We use the S-C Macro Assembler after having sampled all others.  And in fact, with my Apple II, 5 Mbyte hard drive, and 3.6 MHz "Number Nine 6502" plug-in board, I can assemble a 300-page source program in about 2.5 minutes!

I love the Apple II, but I don't like being tied to an operating system that I didn't write myself.  I use RWTS, but for the rest I use my own code.

I remember one day trying to output to the screen while receiving at 2400 baud.  The Apple monitor's scroll was so slow that I lost the first few characters from the front of every line.  While writing my own substitute scroll routine, the idea was born that the absolute fastest scroll would be straight in-line code:  one "LDA $xxxx...STA $xxxx" pair for each byte on the screen.

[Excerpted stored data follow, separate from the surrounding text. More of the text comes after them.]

-- ==== Sys2Proof/Safety.lean ====
section
/-! DEFINITION. What counts as a safe run, in the terms that claims use: when a command's instruction issues, what an instruction
leaves, what a command leaves alone, and the invariants of the state. -/

namespace Sys2Proof.Machine

/-! ### Invariants -/

/-- The tables of the state are in their canonical form: memory's addresses rise strictly and no entry equals what an unlisted address
reads as; the registers' addresses rise strictly, and so do those that the event controller keeps over a standby, within its block. -/
def State.wf (s : State) : Prop :=
  Memory.wf s.mem = true ∧ Sparse.rising s.dev = true ∧
  ∀ v, s.evc.saved = some v → Sparse.rising v.regs = true ∧ ∀ p ∈ v.regs, 0x10100000 ≤ p.1 ∧ p.1 < 0x10200000

/-- A context's g0 holds 0, and its instruction addresses are aligned (R109, R110): pc, npc, ls and le to 4 bytes, the vector base to 4 KiB
(R171), and the target of a gate call in progress to 4 bytes. -/
def Context.regular (x : Context) : Prop :=
  x.g[0] = 0 ∧ x.pc.toNat % 4 = 0 ∧ x.npc.toNat % 4 = 0 ∧ x.ls.toNat % 4 = 0 ∧ x.le.toNat % 4 = 0 ∧ x.vbase.toNat % 4096 = 0 ∧
  ∀ e t ring ie, x.entry = some e → e.kind = .gate t ring ie → t.toNat % 4 = 0

/-- A quad is at one of its four points, goes to one of them, and has been asked for one of them (R476, R477, R479). -/
def Quad.legal (x : Quad) : Prop :=
  x.point < 4 ∧ (∀ t, x.pendTarget = some t → t < 4) ∧
  match x.dvfs with
  | .idle => True
  | .divider t _ => t < 4
  | .biasing t _ _ => t < 4
  | .settling t _ => t < 4

/-- The keys of every sparse table beside memory and the registers. -/
def State.tableKeys (s : State) : List (List Nat) :=
  [s.ecc.map Prod.fst, s.fab.targets.map Prod.fst, s.fab.resp.map Prod.fst, s.evc.staged.map Prod.fst, s.evc.deadlines.map Prod.fst,
   s.psq.latches.map Prod.fst, s.dbg.latches.map Prod.fst, s.spl.latches.map Prod.fst, s.spl.rx.map Prod.fst, s.spl.mixa.map Prod.fst,
   s.seam.tx.map Prod.fst, s.seam.doneFc.map Prod.fst, s.seam.cb.map Prod.fst, s.seam.meters.map Prod.fst, s.seam.groups.map Prod.fst,
   s.seam.builds.map Prod.fst, s.seam.keyed.map Prod.fst, s.tmrX.latches.map Prod.fst, s.isl.otp.map Prod.fst, s.isl.flash.map Prod.fst,
   s.isl.sramErr.map Prod.fst] ++
  (s.evc.saved.toList.map (fun v => v.deadlines.map Prod.fst) ++ s.pipes.toList.map (fun p => p.active.map Prod.fst))

/-- The rest of the invariant: contexts and quads are as above; standby has six steps, and a wake sequence begins in standby alone (R481, R485); a
reset that is held governs the pins (R514); and the keys of every sparse table rise strictly, with no erased byte listed for the island's
flash and no blank one for its OTP. -/
def State.regular (s : State) : Prop :=
  (∀ c, (s.ctx c).regular) ∧ (∀ q, (s.quad q).legal) ∧ s.sys.standby ≤ 6 ∧ (s.sys.waking ≠ none → 0 < s.sys.standby) ∧
  (s.sys.boot = .held → s.pinsReset = true) ∧ (∀ l ∈ s.tableKeys, l.Pairwise (fun a b => a < b)) ∧
  (∀ p ∈ s.isl.flash, p.2 ≠ 0xFF) ∧ ∀ p ∈ s.isl.otp, p.2 ≠ 0

/-! ### When an instruction issues -/

/-- The state in which the instruction at pc acts: its fetch has been made, and its context has taken the slot (R80). -/
def State.fetched (s : State) (c : Ctx) : State := (s.fetch c).2.takeGrant c

/-- Only the order in which core `k` used its TLBs and its instruction cache differs. -/
def SameButFetch (s t : State) (k : Fin 16) : Prop :=
  t = s.setCore k { s.core k with itlb := (t.core k).itlb, tlb2 := (t.core k).tlb2, l1i := (t.core k).l1i }

/-- A fetch finds the instruction. -/
def Fetch.found : Fetch → Bool
  | .ok => true
  | _ => false

/-- No access of the context is held, and the fetch of the instruction at pc finds it, meets no erroneous word and waits behind no other
request: it leaves everything but the order in which its core used its TLBs and its instruction cache. -/
def State.fetchesQuietly (s : State) (c : Ctx) : Prop :=
  (s.ctx c).wait = .none ∧ (∀ q ∈ s.fab.accepted, q.1 ≠ c.val) ∧ (s.fetch c).1.found = true ∧ SameButFetch s (s.fetch c).2 (coreOf c)

/-- Context `c` issues an instruction that is no privileged one, and no cause of R178 stands before the instruction's own: it can
issue (R79), the slot offered is one that it may take (R80), no mode change, annulled slot, Lining cause or halt request comes first (R86,
R116, R187, R528), and the fetch finds the instruction. -/
def State.reaches (s : State) (c : Ctx) : Prop :=
  (s.ctx c).canIssue = true ∧ (s.ctx c).shadowDue = false ∧ s.mayTake c = true ∧ (s.ctx c).annul = false ∧ (s.ctx c).lpend = 0 ∧
  (s.ctx c).haltDue = false ∧ s.fetchesQuietly c

/-- As `reaches`, and the rules of delay slots and loop ends allow an instruction of kind `k` here (R85, R121). -/
def State.issues (s : State) (c : Ctx) (k : IKind) : Prop :=
  s.reaches c ∧ ((s.ctx c).slot = false ∨ k = .plain) ∧
  ((s.ctx c).pc ≠ (s.ctx c).le ∨ (s.ctx c).lc = 0 ∨ ((s.ctx c).slot = false ∧ k ≠ .branch ∧ k ≠ .indirect))

/-- The context may execute a privileged instruction (R112). -/
def State.mayPrivileged (s : State) (c : Ctx) : Prop := (s.ctx c).status.lvl = true ∨ (s.ctx c).status.ring = 0

/-- The context may read or write a control register whose ring column is `r`; 4 stands for L, the Lining level only (R112, R181). -/
def RingAllows (x : Context) (r : Nat) : Prop := x.status.lvl = true ∨ (r ≠ 4 ∧ x.status.ring.toNat ≤ r)

/-- The PIN block permits the context's PINX instructions (R467). -/
def State.mayPins (s : State) (c : Ctx) : Prop :=
  let w := Reg.PIN_PPCTL (coreOf c)
  ((s.ctx c).status.lvl = true ∨ (s.ctx c).status.ring.toNat ≤ s.fld w Fld.PIN_PPCTL_RING) ∧
    s.fld w Fld.PIN_PPCTL_CTX / 2 ^ (c.val % 8) % 2 = 1

/-- The context whose instruction a command is (R132 to R166); the other commands are no instructions. -/
def instrContext : Instr → Option Ctx
  | .add c _ _ _ _ | .sub c _ _ _ _ | .addc c _ _ _ _ | .subc c _ _ _ _ | .andR c _ _ _ _ | .orR c _ _ _ _ | .xorR c _ _ _ _
  | .andn c _ _ _ _ | .orn c _ _ _ _ | .slt c _ _ _ | .sltu c _ _ _ | .minS c _ _ _ | .maxS c _ _ _ | .minu c _ _ _ | .maxu c _ _ _
  | .addw c _ _ _ _ | .subw c _ _ _ _ | .sextb c _ _ | .sexth c _ _ | .sextw c _ _ | .zextb c _ _ | .zexth c _ _ | .zextw c _ _
  | .clz c _ _ | .ctz c _ _ | .popc c _ _ | .bswap c _ _ | .cpick c _ _ _ _ | .addi c _ _ _ | .andi c _ _ _ | .ori c _ _ _
  | .xori c _ _ _ | .slti c _ _ _ | .sltiu c _ _ _ | .lui c _ _ | .auipc c _ _ | .mulLo c _ _ _ | .mulHs c _ _ _ | .mulHu c _ _ _
  | .mulHx c _ _ _ | .mulW c _ _ _ | .quoS c _ _ _ | .quoU c _ _ _ | .rmdS c _ _ _ | .rmdU c _ _ _ | .quoSw c _ _ _ | .quoUw c _ _ _
  | .rmdSw c _ _ _ | .rmdUw c _ _ _ | .sll c _ _ _ | .srl c _ _ _ | .sra c _ _ _ | .ror c _ _ _ | .sllw c _ _ _ | .srlw c _ _ _
  | .sraw c _ _ _ | .lb c _ _ _ | .lh c _ _ _ | .lw c _ _ _ | .ld c _ _ _ | .lbu c _ _ _ | .lhu c _ _ _ | .lwu c _ _ _ | .lp24 c _ _ _
  | .sb c _ _ _ | .sh c _ _ _ | .sw c _ _ _ | .sd c _ _ _ | .sp24 c _ _ _ | .padd c _ _ _ _ | .psub c _ _ _ _ | .pmul c _ _ _ _
  | .pmin c _ _ _ _ | .pmax c _ _ _ _ | .pavg c _ _ _ _ | .pabs c _ _ | .pneg c _ _ | .psra c _ _ _ | .psls c _ _ _ | .pswap c _ _ _
  | .pdup c _ _ _ | .x4p c _ _ | .p4x c _ _ _ | .fadd c _ _ _ _ | .fsub c _ _ _ _ | .fmul c _ _ _ _ | .fdiv c _ _ _ _ | .fsqrt c _ _ _
  | .fmac c _ _ _ _ | .fmin c _ _ _ _ | .fmax c _ _ _ _ | .fneg c _ _ _ | .fabs c _ _ _ | .feq c _ _ _ _ | .flt c _ _ _ _
  | .fle c _ _ _ _ | .fcmp c _ _ _ | .fclass c _ _ _ | .cvt c _ _ _ _ | .beq c _ _ _ _ | .bne c _ _ _ _ | .blt c _ _ _ _ | .bge c _ _ _ _
  | .bltu c _ _ _ _ | .bgeu c _ _ _ _ | .bf c _ _ _ | .jump c _ | .call c _ | .jr c _ | .callr c _ | .ret c | .hwLoop c _ _ | .moveB c
  | .fill c _ | .cmp c _ | .scan c _ | .amSwap c _ _ _ _ _ | .amAdd c _ _ _ _ _ | .amSub c _ _ _ _ _ | .amAnd c _ _ _ _ _
  | .amOr c _ _ _ _ _ | .amXor c _ _ _ _ _ | .amMins c _ _ _ _ _ | .amMaxs c _ _ _ _ _ | .amMinu c _ _ _ _ _ | .amMaxu c _ _ _ _ _
  | .amIncw c _ _ _ _ _ | .amCas c _ _ _ _ _ | .fence c | .fenceS c | .fenceL c | .fenceA c | .ifence c | .rdc c _ _ | .wrc c _ _
  | .emulationTrap c _ | .pinIn c _ | .pinOut c _ | .pinSet c _ | .pinClr c _ | .pinTgl c _ | .pinOe c _ | .pinRdo c _ | .pinRde c _
  | .gate c _ | .eret c | .stop c | .sleep c | .tack c _ | .untack c | .brk c | .tlbiVa c _ _ | .tlbiAs c _ | .tlbiAll c | .dcCln c _
  | .dcInv c _ | .dcCi c _ | .dcZero c _ => some c
  | .fabricRequest _ | .fabricMemoryResponse _ _ | .ddrReadResponse _ _ _ | .registerWrite _ _ _ _ | .blockClearingEnd _
  | .dtadjWrite _ _ | .dtinclWrite _ _ | .dtstepRequest _ _ | .dtstepAct | .dtfRead _ | .periodStart _ _ | .psqNop _ | .psqEnd _
  | .psqHalt _ | .psqSel _ | .psqRep _ | .psqUnimplementedOp _ | .psqWake _ | .psqShut _ | .psqPress _ | .psqGate _ | .psqMix _
  | .psqWreg _ | .psqRaise _ | .completionRecognised _ _ | .jdoneWrite _ _ | .swapFlip _ _ | .laneStart _ _ | .laneStop _ _
  | .laneFinish _ _ | .laneStopped _ | .wheelWrite _ _ _ | .wheelApplied _ | .cctlWrite _ _ _ | .targetBufferFlush _ _
  | .contextStart _ _ | .contextKill _ _ | .killComplete _ | .lockstepMismatch _ | .haltRequest _ _ _ | .contextHalt _
  | .contextResume _ _ _ | .dbgRdatlRead _ | .dbgRdatlWrite _ _ | .tapBypass _ | .tapIdcode | .dbgaccUpdate _ | .dbgaccCapture
  | .modeShadowEnd _ | .lineFillComplete _ _ | .tableWalk _ _ | .latchRefill _ | .exceptionEntry _ | .eventEntry _
  | .entryFrameAccepted _ | .liningEntry _ | .liningCausePending _ _ | .tackExpiry _ | .rsvWrite _ _ _ | .rsvApply _ | .ddrScrubRead _ _
  | .fmScrubRead _ | .ddrMachineCheck _ _ | .dramszWrite _ _ | .channelTrained _ _ | .eventOccurrence _ | .groupDeadline _
  | .evcDoorbell _ _ | .eventClaim _ | .evcClaimRead _ | .evcComplete _ _ | .sourceRelease _ | .scfgWrite _ _ _ | .tgt3Write _ _ _
  | .groupConfigWrite _ _ _ _ | .wakeEvent _ | .frameLatch _ _ | .commitGo _ _ _ | .pipeEnable _ _ _ | .frameEnd _ | .lineMatch _
  | .lineFetchStart _ | .planeFetchResponse _ _ | .budgetOverrun _ | .composeStart _ | .outselWrite _ _ _ | .linkTrain _ _ _
  | .linkTrainEnd _ _ | .auxTransaction _ _ _ | .auxDone _ _ _ _ | .hpdPlug _ | .hpdUnplug _ | .irqHpd _ | .writebackDone _ _
  | .rrKick _ _ _ | .llEnd _ | .llWait _ | .llWreg _ | .llWregt _ | .llRep _ | .llRaise _ | .prsStart _ _ _ | .prsCopy _ | .prsFill _
  | .prsCkey _ | .prsBlend _ | .prsRop _ | .prsRopf _ | .prsRowLanded _ | .prsAbort _ _ | .prsAbortComplete | .shuGo _ _ | .shuPause _ _
  | .shuResume _ _ | .shuAbort _ _ | .shuLinear _ | .shuInterleave _ | .shuDeinterleave _ | .shuSplit _ | .shuMerge _
  | .shuReadResponse _ _ | .shuPaused _ | .shuDone _ | .shuAbortComplete _ | .sampleTick _ | .voiceKeyOn _ _ _ | .voiceKeyOff _ _
  | .mixEnd | .mixClr | .mixMix | .mixMixa | .mixOut | .mixNop | .tdmReceiveFrame _ _ | .streamEnable _ _ _ _ | .writerFrameLanded _ _
  | .programLoad _ _ | .programLoadEnd _ | .splGainWrite _ _ _ | .splAbort _ _ | .splTslRead _ | .frameReceive _ _ _ _ | .frameSelect _
  | .frameTransmitEnd _ _ | .gateSet _ _ _ | .ageingScan _ | .cbRecoveryReset _ | .pdelayReqSend _ | .syncSend _ | .syncAccept
  | .holdoverEnter | .queueEnable _ _ _ _ | .txDoorbell _ _ | .rxDoorbell _ _ | .txDescriptorFetch _ _ | .rxCompletionLanded _
  | .queueAbort _ _ | .queueAbortComplete _ _ | .telegramInsert _ _ | .telegramDelete _ _ | .publish _ _ | .telegramBuild _ _
  | .supervisionVisit _ | .portStatusChange _ _ _ _ | .measurementSample _ | .modulatorFault _ _ | .secondEnd | .dataPeriodEnd _
  | .timeMessage _ | .ppsEdge _ | .syncStateChange | .powerFail | .islandRestart | .mailboxSend | .readyRise | .readyFall
  | .mailboxMessageWrite | .selmSlotLanded | .selmEnable _ _ | .ilinkChange | .cfgReadIdentity | .cfgWriteParameters _ | .cfgGenerateKey
  | .cfgDebugAccess | .seal | .unseal _ | .timerTick _ | .timerReload _ | .compareFire _ _ | .capture _ _ _ | .triggerGate _
  | .triggerReset _ | .triggerClock _ | .triggerStart _ | .timerEnable _ _ _ | .cntlRead _ _ | .caplRead _ _ _ | .cntlWrite _ _ _
  | .perlWrite _ _ _ | .cmplWrite _ _ _ _ | .cctlModeWrite _ _ _ _ | .debugFreeze _ | .pinDset _ _ _ | .pinDclr _ _ _ | .pinDtgl _ _ _
  | .pinDriveChange _ _ _ | .iselWrite _ _ _ | .pinIrqOccurrence _ _ | .irqcfgWrite _ _ _ | .blockPowerOff _ _ | .blockPowerOn _ _
  | .blockPowerChangeDone _ | .dvfsRequest _ _ _ | .dvfsDividerChange _ | .dvfsSettleEnd _ _ | .dvfsFault _ | .standbyArm _ _
  | .standbyEntry _ | .wakeSource _ | .wakeComplete | .pllLock _ | .pllLockLost _ | .pxctlWrite _ _ _ | .pwronRstN | .sysRstN | .sysrst _
  | .brst _ _ | .resetRelease _ | .selRstN | .sysFaultWrite _ _ | .bootStart | .bootCopyCheck _ _ | .rcFieldRead _ _ _ | .frameDone _
  | .islandPowerLost => none

/-- A branch, jump, call or return, and GATE and ERET (R85). -/
def isTransfer : Instr → Bool
  | .beq _ _ _ _ _ => true
  | .bne _ _ _ _ _ => true
  | .blt _ _ _ _ _ => true
  | .bge _ _ _ _ _ => true
  | .bltu _ _ _ _ _ => true
  | .bgeu _ _ _ _ _ => true
  | .bf _ _ _ _ => true
  | .jump _ _ => true
  | .call _ _ => true
  | .jr _ _ => true
  | .callr _ _ => true
  | .ret _ => true
  | .gate _ _ => true
  | .eret _ => true
  | _ => false

/-- The context may execute the instruction (R112, R163, R166, R467): a privileged one, an access of a control register, a PINX instruction. A
reserved encoding is none that it may execute (R137). -/
def State.permits (s : State) (c : Ctx) : Instr → Prop
  | .rdc _ _ n => RingAllows (s.ctx c) ((readRing n.toNat).getD 4)
  | .wrc _ _ n => RingAllows (s.ctx c) ((writeRing n.toNat).getD 4)
  | .emulationTrap _ _ => False
  | .eret _ => s.mayPrivileged c
  | .stop _ => s.mayPrivileged c
  | .tack _ _ => s.mayPrivileged c
  | .untack _ => s.mayPrivileged c
  | .tlbiVa _ _ _ => s.mayPrivileged c
  | .tlbiAs _ _ => s.mayPrivileged c
  | .tlbiAll _ => s.mayPrivileged c
  | .dcCln _ _ => s.mayPrivileged c
  | .dcInv _ _ => s.mayPrivileged c
  | .dcCi _ _ => s.mayPrivileged c
  | .pinIn _ _ => s.mayPins c
  | .pinOut _ _ => s.mayPins c
  | .pinSet _ _ => s.mayPins c
  | .pinClr _ _ => s.mayPins c
  | .pinTgl _ _ => s.mayPins c
  | .pinOe _ _ => s.mayPins c
  | .pinRdo _ _ => s.mayPins c
  | .pinRde _ _ => s.mayPins c
  | _ => True

/-! ### What an instruction leaves -/

/-- pc, npc and lc after an instruction that is no transfer (R110, R121). -/
def Context.follows (x : Context) : VAddr × VAddr × Dword :=
  if x.slot = false ∧ x.pc = x.le ∧ x.lc ≠ 0 then
    if x.lc = 1 then (x.npc, x.npc + 4, 0) else (x.ls, x.ls + 4, x.lc - 1)
  else (x.npc, x.npc + 4, x.lc)

/-- An instruction that is no transfer has completed at `cost` slots: the pair has moved on, and the counts with it. -/
def Sequenced (x y : Context) (cost : Nat) : Prop :=
  (y.pc, y.npc, y.lc) = x.follows ∧ y.icount = x.icount + 1 ∧ y.slots = x.slots + cost ∧ y.slot = false ∧ y.annul = false ∧
  y.shadows = x.shadows.map Shadow.tick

Just for fun, I wrote the following program, which generates the 960 LDA-STA pairs to scroll the whole screen!  The generator program is only 145 bytes long, but it "writes" a program 5521 bytes long!

This "Super Scroller" is not for everyone...it requires a spare 5521 bytes ($1591) of memory somewhere.  If you do, you need only equate "PGM.START.IN.RAM" to your available area, call "PGM.TO.WRITE.SCROLLING.PGM", and then you can call the Super Scroller at "PGM.START.IN.RAM whenever you need it.

Since the scroller can be generated whenever it is needed, it can be part of an overlay environment.  You only need a 5.5K buffer available at the right times.  At other times the same memory can be used other ways.

To illustrate the speediness of Super Scroller, I wrote a memory dump whose output is the same as the Apple monitor memory dump.  It is set up to display from $0000 through $BFFF.  With Super Scroller, it takes only about 51 seconds; without, it takes 2 minutes 57 seconds (over three times longer!).

Someone might object that I did not clear the bottom line after scrolling up.  I elected to just write a fresh bottom line, and clear to the end of line after the last new character is written.